[Dataset entries]
════════════════════

-- ==== Sys2Proof/Certificates/Slice0/Obligations.lean ====
section
/-! DEFINITION. The statements about the Giholt 940: what its commands do, what every step keeps, and what the rules of the spec say of
them. Each is a proposition for the provers. -/

open Sys2Proof Sys2Proof.Machine

/-- One step of `s` with `c` at the front of its queue is `exec c` on `s` with the rest of the queue (95). -/
def Obligations.StepRunsFrontCommand : Prop :=
  ∀ (c : Instr) (s : State), step { s with pending := c :: s.pending } = exec c s

/-- With no command and no management request waiting, a step counts one nanosecond of the device time base modulo 2^48, unless the time
base is held or falls back to the master's by one, and no RW1C bit is fresh any more (the model's choice, LOG 1 and LOG 4). -/
def Obligations.EmptyQueueCountsOneNanosecond : Prop :=
  ∀ s : State, s.pending = [] → s.ink.replies = [] → s.ink.pldmWaiting = [] →
    step s = .next { s with now := if s.holding ∨ s.slow ≠ 0 then s.now else (s.now + 1) % 2 ^ 48, slow := s.slow - 1, fresh := [] }

/-- State.reset satisfies the invariant State.Sound: canonical memory, the time base below 2^48, and the settings of turns,
power, relief and shedding inside the ranges that the spec gives them. -/
def Obligations.ResetIsSound : Prop :=
  State.reset.Sound

/-- For every state s that is sound, if step s answers a next state t, then t is sound: the memory stays in its canonical form,
the time base stays below 2^48, LOD_SLICE.QUANTUM_US stays 100 to 65,535, PWR_LIMIT.WATTS and PWR_BRAKE.WATTS stay 400 to 850,
FRAC stays 8 to 64 with MEM_CAP 2 to 8 (or both 0 before configuration readiness), the relief thresholds in force and written
stay in the ranges of R378, the shedding level stays at most 7, and a tripped device keeps THERM_N asserted. -/
def Obligations.EveryStepKeepsSound : Prop :=
  ∀ s t : State, s.Sound → step s = .next t → t.Sound

/-- Whatever command is executed, if it answers a next state, the queue of waiting commands is the one it was given. -/
def Obligations.EveryCommandLeavesTheQueue : Prop :=
  ∀ (c : Instr) (s t : State), exec c s = .next t → t.pending = s.pending

/-- Whatever command is executed, a cold start included, if it answers a next state, INK_FW.FUSED_SVN is not lower in it. -/
def Obligations.FusesAreNeverUnblown : Prop :=
  ∀ (c : Instr) (s t : State), exec c s = .next t → s.ink.fusedSvn ≤ t.ink.fusedSvn

/-- A command stops with a fault only where it is one of the six request flits READ, WRITE, WRITE_PARTIAL, ATOMIC, ADD_TO_LINE
or WRITE_HOME and an address that it carries lies in a hole of the local physical address map or in the register range: the flit's own, or
that of the open access of core code which it carries. No command is refused. Every other command answers a next state. -/
def Obligations.OnlyFlitsToHolesStop : Prop :=
  ∀ (c : Instr) (s : State),
    (∀ r, exec c s = .fault r →
      ∃ f g : Flit, (c = .read f ∨ c = .write f ∨ c = .writePartial f ∨ c = .atomic f ∨ c = .addToLine f ∨ c = .writeHome f) ∧
        (g = f ∨ g = s.carried f) ∧ (placeOf g.addr = .hole ∨ placeOf g.addr = .registers)) ∧
    (∀ r, exec c s ≠ .refused r)

/-- In State.reset the time base is 0, every lodging is ABSENT with an idle mailbox, every domain but PD49 is OFF,
PWR_LIMIT.WATTS is 850, PWR_BRAKE.WATTS 425, PWR_IDLE_GATE 50, THM_RELIEF 88 and 82, THM_PLACE 8, the thermal limit 850 W,
QUANTUM_US 2,000, HBM_SCRUB_PERIOD 24, STN_SCRUB_PERIOD 60, every class weight 1, DMA RETRY 3 with BURST_LOG 6 and DMA_CMD_RETRY
3, DIAG_EN of every lamp 1, no unlock, mission mode, and every MSI-X vector masked; no byte of memory and no interrupt stands.
-/
def Obligations.ResetValues : Prop :=
  let s := State.reset
  s.pending = [] ∧ s.now = 0 ∧ s.mem = { cells := [], poison := [] } ∧ s.out = [] ∧
  (∀ l, (s.lod l).state = .absent ∧ (s.lod l).contract = none ∧ (s.lod l).galleys = []) ∧
  (∀ fn, (s.mbx fn).busy = false ∧ (s.mbx fn).done = false ∧ (s.mbx fn).rejects = 0) ∧
  (∀ d, (s.domain d).state = (if d = 49 then .on else .off) ∧ (s.domain d).fails = 0) ∧
  s.pwr.limit = 850 ∧ s.pwr.brakeWatts = 425 ∧ s.pwr.idleGateUs = 50 ∧ s.pwr.frac = 0 ∧ s.pwr.memCap = 0 ∧
  s.thm.start = 88 ∧ s.thm.stop = 82 ∧ s.thm.busyW = 8 ∧ s.thm.limit = 850 ∧ s.thm.tripped = false ∧ s.quantumUs = 2000 ∧
  (∀ k, (s.hbmRegs k).scrubHours = 24 ∧ (s.stnRegs k).scrubMinutes = 60) ∧
  (∀ k, (s.porter k).weights = List.replicate 8 1) ∧
  (∀ g, (s.chan g).act.retry = 3 ∧ (s.chan g).act.burstLog = 6 ∧ (s.chan g).running = false ∧ (s.chan g).halted = false) ∧
  (∀ k, (s.dmaRegs k).cmdRetry = 3) ∧
  (∀ j, (s.lamp j).diagEn = true ∧ (s.lamp j).override = false) ∧
  s.unlock.level = 0 ∧ s.unlock.granted = 0 ∧ s.rel.mode = 0 ∧
  (∀ k v, (s.msixFn k).enable = false ∧ ((s.msixFn k).row v).masked = true)

/-- Where the porter fetches the next packet of a galley, its nine checks pass and R40 lets it start (fetchNext gives the
command c and the state f with it in flight): NOP ends with work 0; SIGNAL_WRITE to its own device updates the signal by set,
add or unsigned maximum and ends with work 0, and to another device sends a signal message; SIGNAL_WAIT ends with work the
signal's value where the comparison holds, ends with 0x0400 where it does not and TIMEOUT_US is 0, and else stays running. The
porters go on dispatching what they have fetched. -/
def Obligations.NopAndSignalCommandsRun : Prop :=
  ∀ (s f : State) (lod g : Nat) (c : Cmd), s.fetchNext lod g .data = some (c, f) →
    let x := f.started c
    let b := f.begun c
    let v := b.signal x.lod (x.f 16 2)
    (c.opcode = 0x0000 → exec (.nop lod g) s = .next ((b.finish x.id 0).startAll .data)) ∧
    (c.opcode = 0x0601 → bit (x.f 19 1) 0 = false →
      exec (.signalWrite lod g) s =
        .next (((b.updateSignal x.lod (x.f 16 2) (signalOp (x.f 18 1) (x.f 24 8))).finish x.id 0).startAll .data)) ∧
    (c.opcode = 0x0601 → bit (x.f 19 1) 0 = true →
      exec (.signalWrite lod g) s = .next ((b.sendSignal x).startAll .data)) ∧
    (c.opcode = 0x0602 → x.satisfied v = true →
      exec (.signalWait lod g) s = .next ((b.finish x.id v).startAll .data)) ∧
    (c.opcode = 0x0602 → x.satisfied v = false → x.f 32 4 = 0 →
      exec (.signalWait lod g) s =
        .next (((b.modCmd x.id (fun y => { y with work := v })).endWith x.id 0x0400 0).startAll .data)) ∧
    (c.opcode = 0x0602 → x.satisfied v = false → x.f 32 4 ≠ 0 →
      exec (.signalWait lod g) s = .next (b.startAll .data))

/-- One update of signal i of lodging l by a function u: the signal holds u of its old value modulo 2^64; every other signal of
every lodging is unchanged; a running SIGNAL_WAIT of the lodging on that signal whose comparison the new value meets is ended
with status 0x0000 and the new value as its work; every other command is unchanged. -/
def Obligations.SignalUpdates : Prop :=
  ∀ (s : State) (l i : Nat) (u : Nat → Nat),
    let v := u (s.signal l i) % 2 ^ 64
    let t := s.updateSignal l i u
    t.signal l i = v ∧
    (∀ m j, (m ≠ l ∨ j ≠ i) → t.signal m j = s.signal m j) ∧
    t.cmds.length = s.cmds.length ∧
    (∀ (k : Nat) (c : Cmd), s.cmds[k]? = some c →
      ((c.opcode = 0x0602 ∧ c.lod = l ∧ c.f 16 2 = i ∧ c.phase = .running ∧ c.satisfied v = true) →
        t.cmds[k]? = some { c with phase := .ended, endT := s.now, status := 0, detail := 0, work := v }) ∧
      (¬(c.opcode = 0x0602 ∧ c.lod = l ∧ c.f 16 2 = i ∧ c.phase = .running ∧ c.satisfied v = true) → t.cmds[k]? = some c)) ∧
    t.mem = s.mem ∧ t.pending = s.pending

════════════════════

*PROBLEM REQUIREMENTS*. Both end lines included, restate word for word the lines above from the line with "unless the time" to the line with "base is held", and nothing else.

*COMPLETED TASK*.
/-- With no command and no management request waiting, a step counts one nanosecond of the device time base modulo 2^48, unless the time
base is held or falls back to the master's by one, and no RW1C bit is fresh any more (the model's choice, LOG 1 and LOG 4). -/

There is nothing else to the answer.